# Standard Evaluation Context

Use this pack when configuring `eval/model_eval` benchmark selection and
endpoint behavior.

## Product Contract

- Evaluation consumes an already trained/deployed checkpoint or endpoint and
  produces benchmark results.
- Do not treat tiny or limited-sample runs as quality evidence. They only prove
  wiring.
- Use checked-in step configs and the evaluator runner before inventing a new
  launcher.

## Benchmark Selection

| Goal | Benchmark shape |
|---|---|
| Instruction following | chat endpoint, deterministic generation, tasks like IFEval |
| Knowledge/reasoning | chat endpoint, larger `max_new_tokens`, model-card decoding defaults |
| Multiple-choice logprob | completions endpoint with logprobs and tokenizer |
| Regression smoke | tiny subset or small benchmark list, explicitly marked non-comparable |

## Required Runtime Inputs

- `evaluation.tasks`: concrete NeMo Evaluator Launcher task entries.
- `target.api_endpoint.url`: OpenAI-compatible endpoint URL when
  `deployment.type=none`.
- `target.api_endpoint.type`: `chat` or `completions`.
- Tokenizer path/model handle for logprob benchmarks.
- API key environment variable when the endpoint requires auth.

## Rules

- Match endpoint type to benchmark type.
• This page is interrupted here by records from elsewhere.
theorem settled_takeDown (s : State) (p : Nat) :
    settled (takeDown s p) = settled s := by
  unfold takeDown
  split <;> first
    | with_reducible rfl
    | simp only [settled_startFlush, settled_setFlag, settled_leaveUp, settled_lanesOff, settled_setPort]

theorem settled_loseLink (s : State) (p : Nat) :
    settled (loseLink s p) = settled s := by
  simp only [loseLink, settled_ite, settled_startFlush, settled_setFlag, settled_leaveUp, settled_followPreempt, settled_raise, settled_setPort,
      settled_setPortState, ite_self]

theorem settled_finishFlush (s : State) (p : Nat) :
    settled (finishFlush s p) = settled s := by
  simp only [finishFlush, settled_freeContext, settled_setQueue, settled_raise, settled_setFlag, settled_enablePort, settled_setPortState,
      settled_retrainPort, settled_showMode, settled_lanesOff, settled_ite, settled_foldl, implies_true, ite_self]

theorem settled_lockLane (s : State) (l : Nat) :
    settled (lockLane s l) = settled s := by
  simp only [lockLane, settled_ite, settled_mk, settled_fold, ite_self]

theorem settled_linkUp (s : State) (p rate rxLat txLat : Nat) (lpi : Bool) :
    settled (linkUp s p rate rxLat txLat lpi) = settled s := by
  simp only [linkUp, settled_setFlag, settled_setPortState, settled_showMode, settled_wr, settled_lockLane, settled_setLanes, settled_setPort,
      settled_raise, settled_tally, settled_fcFollowAll, settled_startVerify, settled_ite, settled_foldl, implies_true, ite_self]

theorem kept_lpiFollow (s : State) (p : Nat) :
    lastingOf (settled (lpiFollow s p)) = lastingOf (settled s) := by
  simp only [lpiFollow, settled_wakeTransmit, kept_ite, ite_self]

theorem settled_enterLpi (s : State) (p : Nat) :
    settled (enterLpi s p) = settled s := by
  simp only [enterLpi, settled_ite, settled_setLanes, settled_setFlag, ite_self]

theorem settled_verifySend (s : State) (p : Nat) :
    settled (verifySend s p) = settled s := by
  simp only [verifySend, settled_ite]
  (repeat' split) <;> first
    | with_reducible rfl
    | simp only [settled_emit, settled_setPort, settled_setFld, settled_raise]

theorem settled_verifySucceeds (s : State) (p : Nat) :
    settled (verifySucceeds s p) = settled s := by
  simp only [verifySucceeds, settled_ite, settled_followPreempt, settled_setFld, ite_self]

theorem settled_gateWakes (s : State) (sl : Nat) :
    settled (gateWakes s sl) = settled s := by
  simp only [gateWakes, settled_ite, settled_wakeSlice, ite_self]

theorem settled_driveRclk (s : State) (k : Nat) :
    settled (driveRclk s k) = settled s := by
  simp only [driveRclk, settled_emit]

theorem settled_squelch (s : State) (k : Nat) :
    settled (squelch s k) = settled s := by
  simp only [squelch, settled_ite, settled_raise, settled_mk, settled_fold, settled_emit, settled_setFlag, ite_self]

theorem settled_unsquelch (s : State) (k : Nat) :
    settled (unsquelch s k) = settled s := by
  simp only [unsquelch, settled_setFlag, settled_driveRclk, settled_ite, settled_mk, settled_fold, ite_self]

theorem kept_rclkWritten (s : State) (k : Nat) :
    lastingOf (settled (rclkWritten s k)) = lastingOf (settled s) := by
  simp only [rclkWritten, settled_squelch, settled_driveRclk, kept_ite, ite_self]

theorem settled_wipePort (s : State) (p : Nat) :
    settled (wipePort s p) = settled s := by
  simp only [wipePort, settled_followPreempt, settled_setFld, settled_dropGates, settled_setPort, settled_setSlice]

theorem settled_resetPort (s : State) (p : Nat) :
    settled (resetPort s p) = settled s := by
  simp only [resetPort, settled_ite, settled_enablePort, ite_self, settled_wipePort, settled_takeDown]

theorem settled_writeEnable (s : State) (p : Nat) (on : Bool) :
    settled (writeEnable s p on) = settled s := by
  simp only [writeEnable, settled_ite, settled_takeDown, settled_setFlag, settled_enablePort, ite_self]

theorem settled_execPortEnable (src : Source) (port : Fin 64) (s : State) :
    KeepsSettled s (execPortEnable src port s) := by
  unfold execPortEnable
  refine keepsSettled_done _ _ ?_
  simp only [settled_writeEnable, implies_true, settled_guarded]

theorem settled_execPortDisable (src : Source) (port : Fin 64) (s : State) :
    KeepsSettled s (execPortDisable src port s) := by
  unfold execPortDisable
  refine keepsSettled_done _ _ ?_
  simp only [settled_writeEnable, implies_true, settled_guarded]

theorem settled_execPortReset (src : Source) (port : Fin 64) (s : State) :
    KeepsSettled s (execPortReset src port s) := by
  unfold execPortReset
  refine keepsSettled_done _ _ ?_
  simp only [settled_resetPort, implies_true, settled_guarded]

theorem settled_execRetrain (src : Source) (port : Fin 64) (s : State) :
    KeepsSettled s (execRetrain src port s) := by
  unfold execRetrain
  refine keepsSettled_done _ _ ?_
  simp only [settled_loseLink, implies_true, settled_guarded]

theorem settled_execLinkEstablished (port : Fin 64) (mode rxLatency txLatency : Nat) (lpi : Bool) (s : State) :
    KeepsSettled s (execLinkEstablished port mode rxLatency txLatency lpi s) := by
  unfold execLinkEstablished
  refine keepsSettled_done _ _ ?_
  simp only [settled_linkUp]

theorem settled_loseSignals (s : State) (p lanes : Nat) : settled (loseSignals s p lanes) = settled s := by
  refine settled_foldl _ ?_ _ _
  intro s l
  split
  · simp only [settled_raise, settled_setFld]
  · rfl

theorem settled_execLinkLoss (port : Fin 64) (lanes : BitVec 8) (s : State) :
    KeepsSettled s (execLinkLoss port lanes s) := by
  unfold execLinkLoss
  refine keepsSettled_done _ _ ?_
  simp only [settled_loseLink, settled_ite, settled_setFlag, settled_loseSignals, ite_self]

theorem settled_execHoldoffExpiry (port : Fin 64) (s : State) :
    KeepsSettled s (execHoldoffExpiry port s) := by
  unfold execHoldoffExpiry
  refine keepsSettled_done _ _ ?_
  simp only [settled_ite, settled_startFlush, ite_self]

theorem settled_execFlushDone (port : Fin 64) (s : State) :
    KeepsSettled s (execFlushDone port s) := by
  unfold execFlushDone
  refine keepsSettled_done _ _ ?_
  simp only [settled_ite, settled_finishFlush, ite_self]

theorem settled_execTrainingFailed (port : Fin 64) (cause : Fin 8) (s : State) :
    KeepsSettled s (execTrainingFailed port cause s) := by
  unfold execTrainingFailed
  refine keepsSettled_done _ _ ?_
  simp only [settled_ite, settled_raise, settled_setFld, ite_self]

theorem settled_execLpiEntry (port : Fin 64) (s : State) :
    KeepsSettled s (execLpiEntry port s) := by
  unfold execLpiEntry
  refine keepsSettled_done _ _ ?_
  simp only [settled_enterLpi]

theorem settled_execGateEntryChange (port : Fin 64) (s : State) :
    KeepsSettled s (execGateEntryChange port s) := by
  unfold execGateEntryChange
  refine keepsSettled_done _ _ ?_
  simp only [settled_holdAtClose, settled_showGate]

theorem settled_execGateWake (slice : Fin 8) (s : State) :
    KeepsSettled s (execGateWake slice s) := by
  unfold execGateWake
  refine keepsSettled_done _ _ ?_
  simp only [settled_gateWakes]

theorem settled_execVerifySend (port : Fin 64) (s : State) :
    KeepsSettled s (execVerifySend port s) := by
  unfold execVerifySend
  refine keepsSettled_done _ _ ?_
  simp only [settled_verifySend]

theorem settled_execVerifyResponse (port : Fin 64) (s : State) :
    KeepsSettled s (execVerifyResponse port s) := by
  unfold execVerifyResponse
  refine keepsSettled_done _ _ ?_
  simp only [settled_verifySucceeds]

theorem settled_execRclkSquelch (output : Fin 2) (s : State) :
    KeepsSettled s (execRclkSquelch output s) := by
  unfold execRclkSquelch
  refine keepsSettled_done _ _ ?_
  simp only [settled_squelch]

theorem settled_execRclkRestart (output : Fin 2) (s : State) :
    KeepsSettled s (execRclkRestart output s) := by
  unfold execRclkRestart
  refine keepsSettled_done _ _ ?_
  simp only [settled_unsquelch]

/-! ### Cxl -/

theorem settled_setCxlState (s : State) (c v : Nat) :
    settled (setCxlState s c v) = settled s := by
  simp only [setCxlState, settled_setFld]

theorem settled_setTimestamp (s : State) (c : Nat) :
    settled (setTimestamp s c) = settled s := by
  simp only [setTimestamp, settled_emit]

theorem settled_timestampRound (s : State) :
    settled (timestampRound s) = settled s := by
  simp only [timestampRound, settled_ite, settled_mk, settled_fold, settled_setTimestamp, ite_self, implies_true, settled_foldl]

theorem settled_cxlTrain (s : State) (c : Nat) :
    settled (cxlTrain s c) = settled s := by
  simp only [cxlTrain, settled_setCxlLink, settled_setCxlState, settled_ite, ite_self]

theorem kept_cxlPerstRelease (s : State) (c : Nat) :
    lastingOf (settled (cxlPerstRelease s c)) = lastingOf (settled s) := by
  simp only [cxlPerstRelease, settled_setCxlLink, settled_setPerst, kept_ite, ite_self]

theorem kept_cxlTick (s : State) (c : Nat) :
    lastingOf (settled (cxlTick s c)) = lastingOf (settled s) := by
  simp only [cxlTick, kept_cxlPerstRelease, settled_cxlFail, kept_ite, ite_self]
Chat tasks should not be forced through
  logprob completions, and logprob tasks need completions/logprobs support.
- Keep generation budgets explicit for reasoning tasks.
- Preserve result directories per run so before/after comparisons do not
  overwrite each other.

## Failure Modes

- `wrong_endpoint_type`: switch chat/completions to match the task.
- `missing_tokenizer_for_logprobs`: provide tokenizer path or choose chat tasks.
- `no_endpoint`: deploy first or provide an existing endpoint URL.